### Data under study
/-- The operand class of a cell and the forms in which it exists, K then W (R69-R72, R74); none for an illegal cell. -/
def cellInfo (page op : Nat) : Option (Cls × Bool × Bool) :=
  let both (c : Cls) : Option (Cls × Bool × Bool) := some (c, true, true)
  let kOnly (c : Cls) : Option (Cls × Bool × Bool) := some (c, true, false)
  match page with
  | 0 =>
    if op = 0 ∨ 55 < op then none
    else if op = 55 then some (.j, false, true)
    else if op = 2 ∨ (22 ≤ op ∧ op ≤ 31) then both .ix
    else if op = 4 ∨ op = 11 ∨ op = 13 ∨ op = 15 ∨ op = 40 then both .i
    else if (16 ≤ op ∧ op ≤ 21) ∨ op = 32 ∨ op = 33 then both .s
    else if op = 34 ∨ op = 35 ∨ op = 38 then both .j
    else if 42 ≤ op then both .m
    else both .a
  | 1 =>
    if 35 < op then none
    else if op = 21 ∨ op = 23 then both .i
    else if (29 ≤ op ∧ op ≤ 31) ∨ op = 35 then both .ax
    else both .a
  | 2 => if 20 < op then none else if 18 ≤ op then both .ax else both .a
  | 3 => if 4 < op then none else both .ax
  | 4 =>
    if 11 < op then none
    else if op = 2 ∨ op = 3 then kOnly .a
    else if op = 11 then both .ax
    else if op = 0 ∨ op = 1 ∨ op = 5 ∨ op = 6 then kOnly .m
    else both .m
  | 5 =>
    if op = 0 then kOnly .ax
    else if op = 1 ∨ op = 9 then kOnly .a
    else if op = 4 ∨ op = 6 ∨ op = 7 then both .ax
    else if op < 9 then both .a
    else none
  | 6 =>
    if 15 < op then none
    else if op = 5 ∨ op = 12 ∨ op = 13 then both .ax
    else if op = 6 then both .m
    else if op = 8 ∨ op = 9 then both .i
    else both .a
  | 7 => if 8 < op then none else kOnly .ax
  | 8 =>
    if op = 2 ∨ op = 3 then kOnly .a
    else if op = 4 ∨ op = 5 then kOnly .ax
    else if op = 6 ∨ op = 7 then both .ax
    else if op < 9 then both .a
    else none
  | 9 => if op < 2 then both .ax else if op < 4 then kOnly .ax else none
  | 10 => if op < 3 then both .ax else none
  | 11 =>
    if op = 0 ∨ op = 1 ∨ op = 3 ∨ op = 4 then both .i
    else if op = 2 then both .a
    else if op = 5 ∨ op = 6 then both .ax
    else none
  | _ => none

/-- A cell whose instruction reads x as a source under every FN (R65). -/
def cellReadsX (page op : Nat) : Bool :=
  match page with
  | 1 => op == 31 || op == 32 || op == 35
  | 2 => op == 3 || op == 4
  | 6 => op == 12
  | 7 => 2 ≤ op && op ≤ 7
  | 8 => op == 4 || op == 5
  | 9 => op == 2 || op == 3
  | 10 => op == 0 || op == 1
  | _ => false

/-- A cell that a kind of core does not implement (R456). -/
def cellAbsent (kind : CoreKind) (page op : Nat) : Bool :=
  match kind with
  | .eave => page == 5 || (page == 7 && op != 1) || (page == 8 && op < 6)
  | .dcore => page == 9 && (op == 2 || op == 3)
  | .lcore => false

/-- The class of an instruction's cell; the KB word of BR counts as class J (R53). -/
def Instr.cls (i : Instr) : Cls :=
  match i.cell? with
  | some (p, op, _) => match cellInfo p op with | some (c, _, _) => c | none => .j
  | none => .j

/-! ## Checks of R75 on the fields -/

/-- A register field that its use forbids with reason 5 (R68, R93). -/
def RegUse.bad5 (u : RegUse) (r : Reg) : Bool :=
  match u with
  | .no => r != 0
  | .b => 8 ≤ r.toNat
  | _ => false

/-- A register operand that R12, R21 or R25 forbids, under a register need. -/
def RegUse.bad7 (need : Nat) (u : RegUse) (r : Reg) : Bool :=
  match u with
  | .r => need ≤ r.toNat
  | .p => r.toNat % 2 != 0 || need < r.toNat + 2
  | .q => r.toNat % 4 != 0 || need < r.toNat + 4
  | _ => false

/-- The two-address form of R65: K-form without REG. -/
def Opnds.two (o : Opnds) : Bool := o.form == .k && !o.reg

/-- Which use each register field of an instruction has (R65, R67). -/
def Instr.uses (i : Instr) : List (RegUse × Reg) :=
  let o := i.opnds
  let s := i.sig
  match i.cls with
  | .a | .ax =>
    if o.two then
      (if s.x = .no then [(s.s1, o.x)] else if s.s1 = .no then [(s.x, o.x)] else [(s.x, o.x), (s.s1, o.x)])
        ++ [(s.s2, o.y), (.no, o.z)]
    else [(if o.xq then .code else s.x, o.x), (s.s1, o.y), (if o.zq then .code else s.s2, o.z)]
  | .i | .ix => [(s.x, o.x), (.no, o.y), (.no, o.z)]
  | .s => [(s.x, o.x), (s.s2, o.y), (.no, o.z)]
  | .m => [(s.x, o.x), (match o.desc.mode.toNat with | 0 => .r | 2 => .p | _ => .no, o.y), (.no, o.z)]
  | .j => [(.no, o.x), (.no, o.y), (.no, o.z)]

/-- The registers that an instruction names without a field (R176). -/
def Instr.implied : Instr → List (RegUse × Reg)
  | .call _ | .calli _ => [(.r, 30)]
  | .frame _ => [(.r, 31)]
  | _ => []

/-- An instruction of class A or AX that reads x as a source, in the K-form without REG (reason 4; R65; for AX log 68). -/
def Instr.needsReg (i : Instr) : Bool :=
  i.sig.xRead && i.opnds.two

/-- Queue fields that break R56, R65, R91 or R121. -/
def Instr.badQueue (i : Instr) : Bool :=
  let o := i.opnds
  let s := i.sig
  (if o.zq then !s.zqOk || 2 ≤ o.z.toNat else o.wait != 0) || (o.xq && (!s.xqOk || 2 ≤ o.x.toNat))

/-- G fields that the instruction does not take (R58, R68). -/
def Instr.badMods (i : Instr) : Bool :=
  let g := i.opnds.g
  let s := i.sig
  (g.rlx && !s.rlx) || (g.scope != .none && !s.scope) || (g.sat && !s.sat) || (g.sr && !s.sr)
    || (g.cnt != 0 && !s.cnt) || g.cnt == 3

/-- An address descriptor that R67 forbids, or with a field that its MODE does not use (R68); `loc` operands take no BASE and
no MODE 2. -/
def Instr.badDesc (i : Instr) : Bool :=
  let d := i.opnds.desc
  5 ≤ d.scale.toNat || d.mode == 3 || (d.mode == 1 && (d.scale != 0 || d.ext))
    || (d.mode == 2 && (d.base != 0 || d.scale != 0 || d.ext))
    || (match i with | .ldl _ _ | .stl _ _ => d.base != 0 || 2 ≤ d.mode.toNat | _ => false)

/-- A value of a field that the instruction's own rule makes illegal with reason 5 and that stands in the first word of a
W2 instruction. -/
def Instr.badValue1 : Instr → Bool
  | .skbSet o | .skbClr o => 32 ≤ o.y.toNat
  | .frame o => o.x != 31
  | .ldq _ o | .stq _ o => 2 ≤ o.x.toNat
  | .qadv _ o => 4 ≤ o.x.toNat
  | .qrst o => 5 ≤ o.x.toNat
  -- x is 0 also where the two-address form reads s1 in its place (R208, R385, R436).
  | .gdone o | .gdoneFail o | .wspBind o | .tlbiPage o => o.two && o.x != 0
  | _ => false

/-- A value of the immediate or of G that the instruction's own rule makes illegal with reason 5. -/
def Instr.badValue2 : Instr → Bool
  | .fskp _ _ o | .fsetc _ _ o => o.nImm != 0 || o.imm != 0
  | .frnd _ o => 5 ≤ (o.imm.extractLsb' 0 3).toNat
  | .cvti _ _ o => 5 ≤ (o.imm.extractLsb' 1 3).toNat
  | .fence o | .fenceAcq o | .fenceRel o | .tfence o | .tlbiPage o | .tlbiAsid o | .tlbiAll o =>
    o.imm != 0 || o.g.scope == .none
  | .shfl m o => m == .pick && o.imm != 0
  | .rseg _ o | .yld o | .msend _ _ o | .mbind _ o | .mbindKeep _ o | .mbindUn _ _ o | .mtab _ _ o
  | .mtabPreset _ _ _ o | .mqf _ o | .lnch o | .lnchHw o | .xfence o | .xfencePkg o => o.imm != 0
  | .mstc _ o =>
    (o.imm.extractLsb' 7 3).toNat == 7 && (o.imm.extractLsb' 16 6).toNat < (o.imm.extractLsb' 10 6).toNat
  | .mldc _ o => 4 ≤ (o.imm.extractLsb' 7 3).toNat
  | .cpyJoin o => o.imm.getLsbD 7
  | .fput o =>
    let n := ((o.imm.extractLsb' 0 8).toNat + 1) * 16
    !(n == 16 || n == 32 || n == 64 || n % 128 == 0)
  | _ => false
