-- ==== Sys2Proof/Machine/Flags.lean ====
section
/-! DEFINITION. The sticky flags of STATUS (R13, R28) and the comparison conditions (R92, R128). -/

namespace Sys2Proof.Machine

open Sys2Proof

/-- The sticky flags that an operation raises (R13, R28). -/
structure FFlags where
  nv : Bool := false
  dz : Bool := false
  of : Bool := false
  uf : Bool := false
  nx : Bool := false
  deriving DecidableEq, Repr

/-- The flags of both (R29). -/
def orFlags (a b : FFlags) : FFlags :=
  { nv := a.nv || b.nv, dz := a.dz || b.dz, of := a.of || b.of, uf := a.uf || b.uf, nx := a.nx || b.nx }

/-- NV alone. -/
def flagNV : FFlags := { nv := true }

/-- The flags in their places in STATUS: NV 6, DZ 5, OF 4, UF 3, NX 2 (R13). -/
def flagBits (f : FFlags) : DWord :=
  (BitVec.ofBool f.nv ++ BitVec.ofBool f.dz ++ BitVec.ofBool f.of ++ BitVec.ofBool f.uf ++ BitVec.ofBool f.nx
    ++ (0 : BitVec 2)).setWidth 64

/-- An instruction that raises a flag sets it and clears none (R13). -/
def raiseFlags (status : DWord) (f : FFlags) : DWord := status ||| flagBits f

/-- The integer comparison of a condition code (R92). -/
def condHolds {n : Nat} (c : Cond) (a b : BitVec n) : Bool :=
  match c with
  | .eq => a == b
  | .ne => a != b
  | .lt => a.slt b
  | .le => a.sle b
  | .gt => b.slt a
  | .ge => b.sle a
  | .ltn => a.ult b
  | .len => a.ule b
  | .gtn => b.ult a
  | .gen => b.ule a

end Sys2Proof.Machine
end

### Assignment
Please reproduce exactly the lines in the listing above from the one containing "else if op = 11 then both .ax" through the one containing "if 15 < op then none", both included, and nothing more.

### Task output
    else if op = 11 then both .ax
    else if op = 0 ∨ op = 1 ∨ op = 5 ∨ op = 6 then kOnly .m
    else both .m
  | 5 =>
    if op = 0 then kOnly .ax
    else if op = 1 ∨ op = 9 then kOnly .a
    else if op = 4 ∨ op = 6 ∨ op = 7 then both .ax
    else if op < 9 then both .a
    else none
  | 6 =>
    if 15 < op then none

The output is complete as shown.